The final combined data set from STEP 5 is so-called ‘mapping table’, which is merged by the
above two tables. All the values for those source fields are manually entered.
Since a single patient can have multiple patient identifiers, such as Tracking Number, Research
Participant Number, Medical Record Number, UNOS ID and SC-IC Patient ID, that depend on the
study phases (recruitment, pre-study, treatment and follow-up) as well as various data source.
Therefore, we have manually created an index Patients table, which includes all the patient
identifier variables. Please note that all the different same-row patient identifiers are actually
pointing to the same patient in each row.

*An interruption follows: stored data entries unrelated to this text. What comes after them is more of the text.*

/-- ACCRD (R226). -/
def execAccrd (d a : Operand) (s : State) : Result :=
  runCard (.accrd d a) (fun w p =>
    let pair := p.mode.type == .pair
    pipeCard (onlyLaunched w && accType p.mode.type)
      [if pair then .group isVec 2 2 d else .group isVec 1 1 d, .src a] [.src a] fun w p s =>
        let exec := execMask w p
        match accRow? (srcUni w p a) with
        | none => s.accFault w p (.accrd d a)
        | some (row, col) =>
          s.accEnter w p (.accrd d a) (rowGroup row) fun s =>
            let (id, s) := s.fresh
            let f := Inflight.new id .accrd (dstRegs (p.mode.type == .pair) d) false exec p.pc
            .next (((s.enterArray w p (.accrd row col exec p.mode id)).2).defer w p { f with due := exec } (streamCost exec))) s

/-- ACCWR (R226). -/
def execAccwr (d a : Operand) (s : State) : Result :=
  runCard (.accwr d a) (fun w p =>
    let pair := p.mode.type == .pair
    pipeCard (onlyLaunched w && (p.mode.type == .fp32 || pair))
      [if pair then .group isVec 2 2 d else .group isVec 1 1 d, .src a] [.src a] fun w p s =>
        let exec := execMask w p
        let wide := p.mode.type == .pair
        match accRow? (srcUni w p a) with
        | none => s.accFault w p (.accwr d a)
        | some (row, col) =>
          s.accEnter w p (.accwr d a) (rowGroup row) fun s =>
            let v := fun (f : DWord → Word) => lanesOf fun i => f (srcOf wide w p d i)
            .next ((s.enterArray w p (.accwr row col exec (v lo32) (v hi32))).2.advance p (streamCost exec))) s

/-- The scratch ranges of an ACCCVT: offset, length, alignment. -/
def acccvtRanges (r : AccRegion) (off pitch w : Nat) : List (Nat × Nat × Nat) :=
  (List.range r.rows).map fun i => (windowOff off pitch i, r.cols * w, w)

/-- ACCCVT (R226): its writes are scratchpad stores of the wave, whose later scratchpad accesses wait for them. -/
def execAcccvt (d a : Operand) (s : State) : Result :=
  runCard (.acccvt d a) (fun w p =>
    pipeCard (onlyLaunched w && accType p.mode.type) [.group isSca 2 2 d, .src a] [.src a] fun w p s =>
      let word := srcUni w p a
      match AccRegion.ofWord? word with
      | none => s.accFault w p (.acccvt d a)
      | some r =>
        let x := scalar64 w d
        let off := (lo32 x).toNat
        let pitch := (hi32 x).toNat
        match s.rangeFault? w.gang (acccvtRanges r off pitch (accWidth p.mode.type)) with
        | some (c, o) => .next (s.trap w p (wordOfInstr (.acccvt d a)) (TrapInfo.mem c p.mask o))
        | none =>
          let s := s.settleHolds w.id
          if s.held w [.scratch] [] ((acccvtRanges r off pitch (accWidth p.mode.type)).flatMap fun x => (List.range x.2.1).map (x.1 + ·)) then s.stall
          else s.accEnter w p (.acccvt d a) r.groups fun s =>
            let (id, s) := s.enterArray w p (.acccvt word off pitch p.mode)
            let hold : Hold := { classes := [.scratch], through := none, deps := [id], loads := [], commands := [], netOps := [],
                                 acquire := false }
            .next ((if w.isDet then s else s.addHold w.id hold).advance p 1)) s

/-- ACCZ at the array. -/
def Core.accClear (c : Core) (r : AccRegion) : Core :=
  (List.range r.rows).foldl (fun c i =>
    (List.range r.cols).foldl (fun (c : Core) j => c.setAccPair (r.row + i) (r.col + j) (0, 0)) c) c

/-- ACCWR at the array. -/
def Core.accWrite (c : Core) (row col : Nat) (exec : Mask) (h l : Lanes) (pair : Bool) : Core :=
  (lanesIn exec).foldl (fun c i => c.setAccPair row (col + i.val) (h[i], if pair then l[i] else 0)) c
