/-- ORDERED_DELIVERY (R399): none while the device is stalled (R401), but for the packets up to the cut of a resume (R402). -/
def execOrderedDelivery (s : State) : Result :=
  match s.fabric.resume with
  | some (c, _) =>
    match s.deliverNext? (some c) with
    | some t => .next t.endResume
    | none => notEnabled
  | none =>
    if s.regBit Reg.klCtl 1 then notEnabled
    else
      match s.deliverNext? none with
      | some t => .next t
      | none => notEnabled

/-- KLRESUME (R402): the queued packets up to the cut go on at once as far as they can, the others as their queues and links
let them. -/
def execKlresume (cut : DWord) (s : State) : Result :=
  let c := max s.fabric.cut cut.toNat
  let input := match s.fabric.resume with
    | some (_, i) => i
    | none => if s.regBit Reg.klCtl 1 then s.regBits Reg.klCtl 6 2 else 0x1F
  let s := s.modFabric fun f => { f with floor := max f.floor c, wmIn := f.wmIn.map fun w => max w c, cut := c,
                                         resume := some (c, input)
                                         lastRise := Vector.ofFn fun i =>
                                           if s.wmOf i < c then f.podTime else f.lastRise[i] }
  let n := (List.finRange 17).foldl (fun n i => n + s.fabric.ordered[i].length) 0
  .next (s.flush c n).endResume

/-! ## Pod time (R394, R395) -/

/-- PODSET: dropped while the ordered class is on (R395). [DESIGN CHOICE, log 106, safe] -/
def execPodset (value : DWord) (s : State) : Result :=
  if s.regBit Reg.klCtl 0 then .next s
  else .next (s.modFabric fun f => { f with podTime := value.toNat, podFrac := 0 })

/-- PTP_EVENT_MESSAGE: timestamped in pod-time units at the port's PCS (R394). -/
def execPtpEventMessage (port : Fin 16) (correction : Int) (s : State) : Result :=
  if s.portUp port then
    .next (s.modFabric fun f => { f with eventStamp := f.eventStamp.set port f.podTime, correction := correction })
  else notEnabled

end Sys2Proof.Machine
end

After all those necessary steps and tables are ready, a main SAS macro has to be developed to
perform the automatic data transfer task. In this code, there are total of four nested iterative
loops, which is presented as follows.
DO
Loop through TargetIndex data set
Select a single row (i.e. target table) each time to initiate the data insertion
DO
Loop through entire Patients data set
Choose a single patient row by row from this data set
Call AddToDestination macro
DO
Loop through whole ‘Mapping’ data set
Select a single mapping record at each iterative loop
Call RunEachRowInMapping macro
DO
Loop through each source table
Insert records into target data sets from source tables
Customized data manipulation functions may be needed
END DO
END DO
END DO
END DO
In this module, record search, SQL procedure, DATA step, data insertion, iterative loop, flow
control, macro variable and nested macros are extensively used and performed. The complete
code is included as an appendix.
In the working library, our study SQL database consists of almost 100 tables, and most of them
are normalized Master and Detail views. However, the common fields (for linking views) are
various form by form (i.e. table by table), which have also increased the level of complexity in our
mapping table approach.
In our target database system, it contains 20 data sets, which is relatively simple. You can easily
imagine that the data transfer (between two heterogeneous data systems) from 100 source data
sets to 20 target data sets is really a high hurdle for database programmers. However, there is
no doubt that many institutions like us facing this challenge would attempt to find an efficient
gateway interface first to link two different databases.
As you may know, data profiling involves studying both the source and target data thoroughly to
understand their structure and content. Once both data systems have been profiled, an
appropriate set of mapping specifications are recorded in the mapping table based on this profile.
The combination of data profiling and mapping processes comprises the essential step in our
data transfer project and should definitely be completed prior to attempting to extract, transform
and load the source data into the target database.
CONCLUSION
This paper presents a simple example and a structured methodology of how we can transfer data
between two heterogeneous data systems. A mapping table that consists of the metadata
records is introduced to retrieve and map variables from one or more source data sets into one or
more target data sets. With the aid of the mapping table, the challenge of data transfer should
become systematic, straightforward and visually understood.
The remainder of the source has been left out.